*ASSIGNMENT*:
Print nothing but the lines below starting at the line that holds "def installLine (s" and ending at the line that holds "with data. -/", including both, each exactly as written.

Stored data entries
-- ==== Sys2Proof/Machine/Heon.lean ====
section
/-! DEFINITION. Heonlink (R363-R392, R416): flits, messages of the host and of the device, coherence, configuration space,
enumeration and recovery. -/
namespace Sys2Proof.Machine

/-! ### Messages -/

/-- GO, COMP and RD_RSP with a status. -/
def sendGo (s : State) (j tag : Nat) (st : Status) : State := sendHost s j (heonMsg 0x18 tag 0 0 (statusCode st) 0 false 0)
def sendComp (s : State) (j tag : Nat) (st : Status) : State := sendHost s j (heonMsg 0x19 tag 0 0 (statusCode st) 0 false 0)
def sendRdRsp (s : State) (j tag v : Nat) (st : Status) (poison : Bool) : State :=
  sendHost s j (heonMsg 0x1B tag 0 v (statusCode st) 0 false (if poison then 1 else 0))

/-- Whether the companion line cache holds a line (R373). -/
def inCache (s : State) (j line : Nat) : Bool := (agent s j).cache.any fun e => e.1 == line

/-- An invalid message (R386): event 0x0D06 with cause 0 opcode, 1 reserved bit, 2 sub-link, and an answer with
FORMAT_ERROR; an invalid snoop is answered with the line's present state. -/
def invalidMsg (s : State) (j op tag line cause : Nat) : State :=
  let s1 := emitPlain s 0x0D06 sevError (dieSource (16 + j)) [(2, j), (6, op), (12, tag), (2, cause)]
  if op = 0x01 ∨ op = 0x02 ∨ op = 0x03 then sendGo s1 j tag .formatError
  else if op = 0x08 ∨ op = 0x09 ∨ op = 0x0C then sendRdRsp s1 j tag 0 .formatError false
  else if op = 0x10 ∨ op = 0x11 then
    sendHost s1 j (heonMsg 0x1A tag 0 0 (statusCode .formatError) (if inCache s1 j line then 1 else 0) false 0)
  else if op = 0x18 ∨ op = 0x19 ∨ op = 0x1A ∨ op = 0x20 then s1
  else sendComp s1 j tag .formatError

/-- A message of the host that a row acts on leaves the agent's inbox. -/
def fromHost (s : State) (j op tag : Nat) : State :=
  updAgent s j fun a => { a with inbox := List.eraseP (fun m => m.op == op && m.tag == tag) a.inbox }

/-- A message of the device that a row places leaves its queue, with those of its class that wait before it (R379), when the
sub-link is up and the class holds credits for all their slots (R368, R387). -/
def placeMsg (s : State) (j : Nat) (f : HeonMsg → Bool) : State :=
  updAgent s j fun a =>
    match a.toHost.find? f with
    | none => a
    | some m =>
      let before := a.toHost.takeWhile fun x => !f x
      let after := (a.toHost.dropWhile fun x => !f x).tail
      let slots := (before.filter (fun x => heonClass x.op == heonClass m.op) ++ [m]).flatMap heonSlots
      if !a.up || !creditsHold a j (heonClass m.op) slots.length then a
      else placeSlots { a with toHost := before.filter (fun x => heonClass x.op != heonClass m.op) ++ after } (heonClass m.op) slots

/-! ### Companion memory: the device's requests (R373, R374, R379) -/

/-- A line arrives at the reader of the command processor that asked for it. -/
def deliverLine (s : State) (line : Nat) (bs : List Byte) (poison : Bool) : State :=
  match s.ext.find? fun e => !e.wr && e.origin.dale == 2048 && e.addr == line && e.asked.contains line with
  | none => s
  | some e => { s with ext := s.ext.erase e, cp := { s.cp with got := s.cp.got ++ [(e.origin.key, line, bs, poison)] } }

/-- Bytes of a line put into those of a request. -/
def mergeLine (e : ExtReq) (line : Nat) (bs : List Byte) : List Byte :=
  (List.range e.len).map fun i =>
    if line ≤ e.addr + i ∧ e.addr + i < line + 64 then bs.getD (e.addr + i - line) 0#8 else e.bytes.getD i 0#8

/-- The worse of two statuses of parts: the first that is not DONE. -/
def firstBad (a b : Status) : Status := if a = .done then b else a

/-- Replace the first entry of a list that equals one. -/
def replaceExt (s : State) (e e1 : ExtReq) : State :=
  { s with ext := s.ext.map fun x => if x = e then e1 else x }

/-- A line of a stream's read arrives; with the last, the piece is delivered (R233). -/
def streamLine (s : State) (line : Nat) (bs : List Byte) (poison : Bool) (st : Status) : State :=
  match s.ext.find? fun e => !e.wr && e.origin.dale != 2048 && e.asked.contains line && !e.done.contains line with
  | none => s
  | some e =>
    let e1 := { e with bytes := mergeLine e line bs, poison := e.poison || poison, done := e.done ++ [line], st := firstBad e.st st }
    if e1.done.length = (linesOf e.addr e.len).length then
      pieceRead { s with ext := s.ext.erase e } e.origin e1.st e1.bytes e1.poison
    else replaceExt s e e1

/-- NOTIFY for a record, when its ring's vector is enabled (R382). -/
def notifyRecord (s : State) (ring : Nat) : State :=
  let v := tget 0 s.notify ring
  if v.testBit 31 then sendHost s 0 (heonMsg 0x1C 0 0 (v % 65536) 0 0 false 0) else s

/-- A companion write is complete: a stream's piece, a command's data, or a record (R379). -/
def extWritten (s : State) (e : ExtReq) (st : Status) : State :=
  if e.origin.dale < 512 then pieceWritten s e.origin st
  else if e.origin.dale = 2048 ∧ e.origin.chan = 2 ∧ e.origin.no = 1 then notifyRecord s e.origin.key
  else s

/-- A line of a companion write is answered. -/
def writtenLine (s : State) (line : Nat) (st : Status) : State :=
  match s.ext.find? fun e => e.wr && e.asked.contains line && !e.done.contains line with
  | none => s
  | some e =>
    let e1 := { e with done := e.done ++ [line], st := firstBad e.st st }
    if e1.done.length = (linesOf e.addr e.len).length then extWritten { s with ext := s.ext.erase e } e e1.st
    else replaceExt s e e1

/-- A line enters the companion cache in state S; the oldest of 4,096 leaves. -/
def installLine (s : State) (j line : Nat) (bs : List Byte) : State :=
  updAgent s j fun a =>
    let c := (a.cache.filter fun e => e.1 != line) ++ [(line, bs)]
    { a with cache := c.drop (c.length - 4096) }

/-- Whether a status of GO comes with data. -/
def hasData (st : Status) : Bool := st == .done || st == .poisoned || st == .uncorrectable

/-- The line a read brought goes where it was asked for: to the companion's cache and readers, or to streams. -/
def finishData (s : State) (j : Nat) (r : HeonReq) (state : Nat) (st : Status) (g : List Byte × Bool) : State :=
  if r.op = 0x01 then
    deliverLine (if state = 1 && !r.snooped && !(g.2 || st != .done) then installLine s j r.line g.1 else s) r.line g.1 (g.2 || st != .done)
  else streamLine s r.line g.1 (g.2 || st == .poisoned) (if st = .poisoned then .done else st)

/-- Complete an outstanding read of the device when all of its answer has arrived (R372, R374). A refused one brings
poisoned bytes whose values are free. -/
def finishRead (s : State) (j : Nat) (r : HeonReq) : State :=
  match r.go with
  | none => s
  | some (state, code) =>
    let st := statusOf code
    if hasData st && r.data.isNone then s
    else
      let s0 := updAgent s j fun a => { a with out := a.out.filter fun x => x.tag != r.tag }
      finishData (takeFree s0).2 j r state st
        (if hasData st then r.data.getD ([], false) else (leBytes 64 (takeFree s0).1, true))

/-- Change the outstanding request of a tag, and complete it if it can be. -/
def onRequest (s : State) (j tag : Nat) (f : HeonReq → HeonReq) : State :=
  let s1 := updAgent s j fun a => { a with out := a.out.map fun r => if r.tag = tag then f r else r }
  match (agent s1 j).out.find? fun r => r.tag == tag with
  | some r => if r.op = 0x04 then s1 else finishRead s1 j r
  | none => s1

/-- Whether the device may place a request of a tag: its sub-link is up and not being reset, and credits are left
(R368, R372, R389). -/
def canPlace (s : State) (j tag slots : Nat) : Bool :=
  let a := agent s j
  a.up && !a.resetting && tag < 4096 && !(a.out.any fun r => r.tag == tag) && a.out.length < 1024
    && creditsHold a j 0 1 && creditsHold a j 3 slots

/-- Place a request: it is outstanding, and its header and the DATA message of a write enter the slot stream (R367, R372). -/
def placeReq (s : State) (j : Nat) (r : HeonReq) (mask : Nat) (data : Option HeonMsg) : State :=
  updAgent s j fun a =>
    let a1 := placeSlots { a with out := a.out ++ [r] } 0 (heonSlots (heonMsg r.op r.tag r.line mask 0 0 false 0))
    match data with
    | some d => placeSlots a1 3 (heonSlots d)
    | none => a1

/-- Mark a line of a request as asked. -/
def askLine (s : State) (e : ExtReq) (line : Nat) : State := replaceExt s e { e with asked := e.asked ++ [line] }

/-- A read of a line by the device: RD_SHARED for the command processor, RD_NC for streams. While the host is lost it
completes at once with poison (R388). -/
def deviceRead (s : State) (j tag line : Nat) (shared : Bool) : State :=
  match s.ext.find? fun e => !e.wr && ((e.origin.dale == 2048) == shared) && (linesOf e.addr e.len).contains line && !e.asked.contains line with
  | none => s
  | some e =>
    if subOf line ≠ j then s
    else if s.svc.testBit 2 then
      let (fr, s1) := takeFree (askLine s e line)
      if shared then deliverLine s1 line (leBytes 64 fr) true else streamLine s1 line (leBytes 64 fr) true .done
    else if !canPlace s j tag 0 then s
    else placeReq (askLine s e line) j ⟨tag, if shared then 0x01 else 0x03, line, none, none, false⟩ 0 none

/-- The mask and the bytes of a write's part in a line. -/
def writeMask (e : ExtReq) (line : Nat) : Nat :=
  (List.range 64).foldl (fun m i => if e.addr ≤ line + i ∧ line + i < e.addr + e.len then m + 2 ^ i else m) 0
def writeBytes (e : ExtReq) (line : Nat) : List Byte :=
  (List.range 64).map fun i => if e.addr ≤ line + i ∧ line + i < e.addr + e.len then e.bytes.getD (line + i - e.addr) 0#8 else 0#8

*RESULT OF THIS EXERCISE*:
def installLine (s : State) (j line : Nat) (bs : List Byte) : State :=
  updAgent s j fun a =>
    let c := (a.cache.filter fun e => e.1 != line) ++ [(line, bs)]
    { a with cache := c.drop (c.length - 4096) }

/-- Whether a status of GO comes with data. -/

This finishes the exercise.